Procurement a factor in ad fraud

8 October 2014

LONDON: Procurement departments focused on costs are forcing media agencies to buy low quality inventory from online "cesspools" where the risk of ad fraud is greatest, a leading industry figure has claimed.

Marco Bertozzi, president of audience on demand, EMEA, at adtech business VivaKi, was speaking at an event on automated trading organised by MediaTel where he argued that the whole procurement model was a mess.

"We have a situation where every day advertisers, procurement departments and auditors are pushing agencies to buy cheaper and cheaper inventory," he said. "The only sign of success is a lower CPM year on year.

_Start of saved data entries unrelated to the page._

-- ==== Sys2Proof/Laws/Decode.lean ====
section
/-! SUPPORT. What the selector words of Machine/Operands.lean select: the rows' match and mask evaluated
once, so that no later proof looks at a word again. -/

namespace Sys2Proof.Machine

/-! ## The engine's selection -/

/-- The ENG word as a function of the fields it packs. -/
def engWordOf (st : EngState) (ft : FrameType) (dr b : Bit) : BitVec 8 :=
  BitVec.ofNat 8 (16 * st.code.toNat + 4 * ft.code.toNat + 2 * dr.toNat + b.toNat)

theorem engWord_eq (s : State) (b : Bit) :
    engWord s b = engWordOf s.state s.frameType s.dataRate b := rfl

/-- The engine operation by nested cases on the state and `fieldIdx`. -/
def selectEng (st : EngState) (ft : FrameType) (b : Bit) (i : Nat) (dlc : BitVec 4) : Option EngOp :=
  match st with
  | .idle => some (if b then .idleRecessive else .idleSof)
  | .identifier =>
    if i < 11 then some .idBit else if i = 11 then some .idRtrSrr else if i = 12 then some .idIde
    else if i < 31 then some .idExtBit else if i = 31 then some .idExtRtr else none
  | .controlBase => if i = 0 then some .cbFdf else if i = 1 then some .cbRes else none
  | .controlExtended => if i = 0 then some .ceFdf else if i = 1 then some .ceR0 else none
  | .controlAfterR0 =>
    if ft = .fdData then
      if i = 0 then some .caBrs else if i = 1 then some .caEsi
      else if i < 6 then some .caDlcFd else none
    else if i < 4 then some .caDlcClassic else none
  | .data => if i < 8 * byteCount ft dlc then some .dataBit else none
  | .sbc => if i = 0 then some .sbcFsb else if i < 4 then some .sbcBit
    else if i = 4 then some .sbcLast else none
  | .crc15 => if i < 14 then some .crc15Bit else if i = 14 then some .crc15Last else none
  | .crc17 => if i % 5 = 0 then some .crc17Fsb else if i < 21 then some .crc17Bit
    else if i = 21 then some .crc17Last else none
  | .crc21 => if i % 5 = 0 then some .crc21Fsb else if i < 26 then some .crc21Bit
    else if i = 26 then some .crc21Last else none
  | .crcdel => some .crcdelBit
  | .ack => if i = 0 then some .ackSlot else if i = 1 then some .ackDel else none
  | .endOfFrame => if i < 7 then some .eofBit else none
  | .intermission => if i < 3 then some .ifsBit else none
  | .decoderError => some .errBit

theorem FrameType.ofCode?_engWordOf (st : EngState) (ft : FrameType) (dr b : Bit) :
    FrameType.ofCode? ((engWordOf st ft dr b).extractLsb' 2 2) = some ft := by
  cases st <;> cases ft <;> cases dr <;> cases b <;> rfl

/-- Bit 0 of an ENG word is the current bit. -/
theorem engWordOf_bit (st : EngState) (ft : FrameType) (dr b : Bit) :
    (engWordOf st ft dr b).getLsbD 0 = b := by
  cases st <;> cases ft <;> cases dr <;> cases b <;> rfl

/-- The rows whose match and mask fit an ENG word, the condition column apart. -/
def rowsOf (st : EngState) (ft : FrameType) (b : Bit) : List EngOp :=
  match st with
  | .idle => [if b then .idleRecessive else .idleSof]
  | .identifier => [.idBit, .idRtrSrr, .idIde, .idExtBit, .idExtRtr]
  | .controlBase => [.cbFdf, .cbRes]
  | .controlExtended => [.ceFdf, .ceR0]
  | .controlAfterR0 => if ft = .fdData then [.caBrs, .caEsi, .caDlcFd] else [.caDlcClassic]
  | .data => [.dataBit]
  | .sbc => [.sbcFsb, .sbcBit, .sbcLast]
  | .crc15 => [.crc15Bit, .crc15Last]
  | .crc17 => [.crc17Fsb, .crc17Bit, .crc17Last]
  | .crc21 => [.crc21Fsb, .crc21Bit, .crc21Last]
  | .crcdel => [.crcdelBit]
  | .ack => [.ackSlot, .ackDel]
  | .endOfFrame => [.eofBit]
  | .intermission => [.ifsBit]
  | .decoderError => [.errBit]

theorem rows_engWordOf (st : EngState) (ft : FrameType) (dr b : Bit) :
    engOps.filter (fun op => wordMatches (engWordOf st ft dr b) (engRow op).pat (engRow op).mask) =
      rowsOf st ft b := by
  cases st <;> cases ft <;> cases dr <;> cases b <;> rfl

/-- A condition as a proposition on `fieldIdx`, the frame type and the DLC. -/
theorem holds_engWordOf (c : SlotCond) (st : EngState) (ft : FrameType) (dr b : Bit)
    (idx : BitVec 10) (dlc : BitVec 4) :
    c.holds (engWordOf st ft dr b) idx dlc =
      match c with
      | .always => true
      | .slots lo hi => decide (lo ≤ idx.toNat + 1 ∧ idx.toNat + 1 ≤ hi)
      | .fixedStuff => decide (idx.toNat % 5 = 0)
      | .carrying n => decide (idx.toNat % 5 ≠ 0 ∧ idx.toNat + 1 < n)
      | .withinData => decide (idx.toNat + 1 ≤ 8 * byteCount ft dlc) := by
  cases c <;> simp [SlotCond.holds, FrameType.ofCode?_engWordOf, Bool.decide_and, bne, decide_not] <;> rfl

/-- The row tables select what `selectEng` says. -/
theorem decodeEng_engWordOf (st : EngState) (ft : FrameType) (dr b : Bit) (idx : BitVec 10)
    (dlc : BitVec 4) :
    decodeEng (engWordOf st ft dr b) idx dlc = selectEng st ft b idx.toNat dlc := by
  have h : decodeEng (engWordOf st ft dr b) idx dlc =
      (rowsOf st ft b).find? fun op => (engRow op).cond.holds (engWordOf st ft dr b) idx dlc := by
    rw [← rows_engWordOf st ft dr b, List.find?_filter]
    simp only [decodeEng, engApplies, Bool.decide_and, Bool.decide_eq_true]
  simp only [h, holds_engWordOf]
  cases st <;> simp only [rowsOf, selectEng] <;> (try split) <;>
    simp [List.find?, engRow] <;> (repeat' split) <;> simp_all <;> omega

theorem decodeEng_state (s : State) (b : Bit) :
    decodeEng (engWord s b) s.fieldIdx s.dlc =
      selectEng s.state s.frameType b s.fieldIdx.toNat s.dlc :=
  decodeEng_engWordOf ..

/-! ## No two engine rows overlap -/

/-- Two conditions that no `fieldIdx` meets together. -/
def condsDisjoint : SlotCond → SlotCond → Bool
  | .slots _ b, .slots c d => decide (b < c) || d == 0
  | .fixedStuff, .carrying _ => true
  | .fixedStuff, .slots c d => decide (c = d ∧ c % 5 ≠ 1)
  | .carrying n, .slots c _ => decide (n ≤ c)
  | _, _ => false

/-- Two rows that no word, `fieldIdx` and `dlc` meet together. -/
def rowsDisjoint (r r' : EngRow) : Bool :=
  ((r.pat ^^^ r'.pat) &&& r.mask &&& r'.mask) != 0 || condsDisjoint r.cond r'.cond

theorem engRows_disjoint :
    List.Pairwise (fun op op' => rowsDisjoint (engRow op) (engRow op') = true) engOps := by decide

theorem condsDisjoint_sound {c c' : SlotCond} (h : condsDisjoint c c' = true) (w : BitVec 8)
    (idx : BitVec 10) (dlc : BitVec 4) (h1 : c.holds w idx dlc = true) :
    c'.holds w idx dlc = false := by
  cases c <;> cases c' <;> simp [condsDisjoint] at h <;> simp [SlotCond.holds] at h1 ⊢ <;> omega

theorem masks_disjoint {w p m p' m' : BitVec 8} (h : (p ^^^ p') &&& m &&& m' ≠ 0) (h1 : w &&& m = p) :
    w &&& m' ≠ p' := by
  rintro rfl
  subst h1
  apply h
  ext i
  simp
  cases w[i] <;> cases m[i] <;> cases m'[i] <;> decide

theorem rowsDisjoint_sound {op op' : EngOp} (h : rowsDisjoint (engRow op) (engRow op') = true)
    {w : BitVec 8} {idx : BitVec 10} {dlc : BitVec 4} (h1 : engApplies op w idx dlc = true) :
    engApplies op' w idx dlc = false := by
  simp only [engApplies, wordMatches, Bool.and_eq_true, beq_iff_eq] at h1
  simp only [rowsDisjoint, Bool.or_eq_true, bne_iff_ne] at h
  rcases h with h | h
  · simp [engApplies, wordMatches, masks_disjoint h h1.1]
  · simp [engApplies, condsDisjoint_sound h _ _ _ h1.2]

theorem mem_engOps (op : EngOp) : op ∈ engOps := by cases op <;> decide

theorem find?_eq_of_pairwise {α : Type} {r : α → α → Prop} {p : α → Bool}
    (hr : ∀ a b, r a b → p a = true → p b = false) :
    ∀ {l : List α}, l.Pairwise r → ∀ {a}, a ∈ l → p a = true → l.find? p = some a
  | [], _, _, h, _ => by cases h
  | x :: l, hl, a, h, ha => by
    rw [List.pairwise_cons] at hl
    rcases List.mem_cons.1 h with rfl | h
    · simp [ha]
    · have : p x = false := by
        cases hx : p x
        · rfl
        · rw [hr _ _ (hl.1 a h) hx] at ha; cases ha
      rw [List.find?_cons_of_neg (by simp [this])]
      exact find?_eq_of_pairwise hr hl.2 h ha

/-- A row that applies is the one decoded: no two engine rows overlap. -/
theorem decodeEng_eq_some_iff {op : EngOp} {w : BitVec 8} {idx : BitVec 10} {dlc : BitVec 4} :
    decodeEng w idx dlc = some op ↔ engApplies op w idx dlc = true :=
  ⟨fun h => List.find?_some (p := (engApplies · w idx dlc)) h, fun h =>
    find?_eq_of_pairwise (p := (engApplies · w idx dlc)) (fun _ _ hd h1 => rowsDisjoint_sound hd h1)
      engRows_disjoint (mem_engOps op) h⟩

/-! ## The destuffer's selection -/

/-- The DS word as a function of the bits it packs, and the row it selects. -/
theorem decodeDs_bits (active forced run5 eq : Bit) :
    decodeDs (BitVec.ofNat 4 (8 * active.toNat + 4 * forced.toNat + 2 * run5.toNat + eq.toNat)) =
      some (if active = false then .direct else if forced then .forced
        else if run5 then (if eq then .stuffError else .stuff)
        else if eq then .passSame else .passToggle) := by
  cases active <;> cases forced <;> cases run5 <;> cases eq <;> rfl

theorem decodeDs_state (s : State) (b : Bit) :
    decodeDs (dsWord s b) =
      some (if s.dsActive = false then .direct else if forcedSlot s then .forced
        else if runOfFive s then (if b == s.lastBit then .stuffError else .stuff)
        else if b == s.lastBit then .passSame else .passToggle) :=
  decodeDs_bits ..

/-! ## The host-level selection -/

theorem decode_hostWord (rst edge due raw : Bit) :
    decode (.host (hostWord rst edge due) raw) = .ok (if rst then .reset else .tick raw) := by
  cases rst <;> cases edge <;> cases due <;> rfl

theorem decode_edge_hostWord (rst edge due : Bit) :
    decode (.edge (hostWord rst edge due)) =
      if edge && !rst then .ok .clkResync else .error .noEdge := by
  cases rst <;> cases edge <;> cases due <;> rfl

theorem decode_due_hostWord (rst edge due v : Bit) :
    decode (.due (hostWord rst edge due) v) =
      if due && !rst then .ok (.clkSample v) else .error .noBitDue := by
  cases rst <;> cases edge <;> cases due <;> rfl

end Sys2Proof.Machine
end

"The idea of value doesn't seem to have any resonance," Bertozzi lamented, as he singled out procurement departments for their emphasis on cost-saving initiatives.

His solution involved rediscovering the idea of value along with better measurement and making advertisers understand why they should focus on premium quality inventory.

Referring to the bottom end of the market, Bertozzi said: "We should not be fishing in these cesspools. Don't accept a £4 CPM from a video ad network and then say it's quality – it's not."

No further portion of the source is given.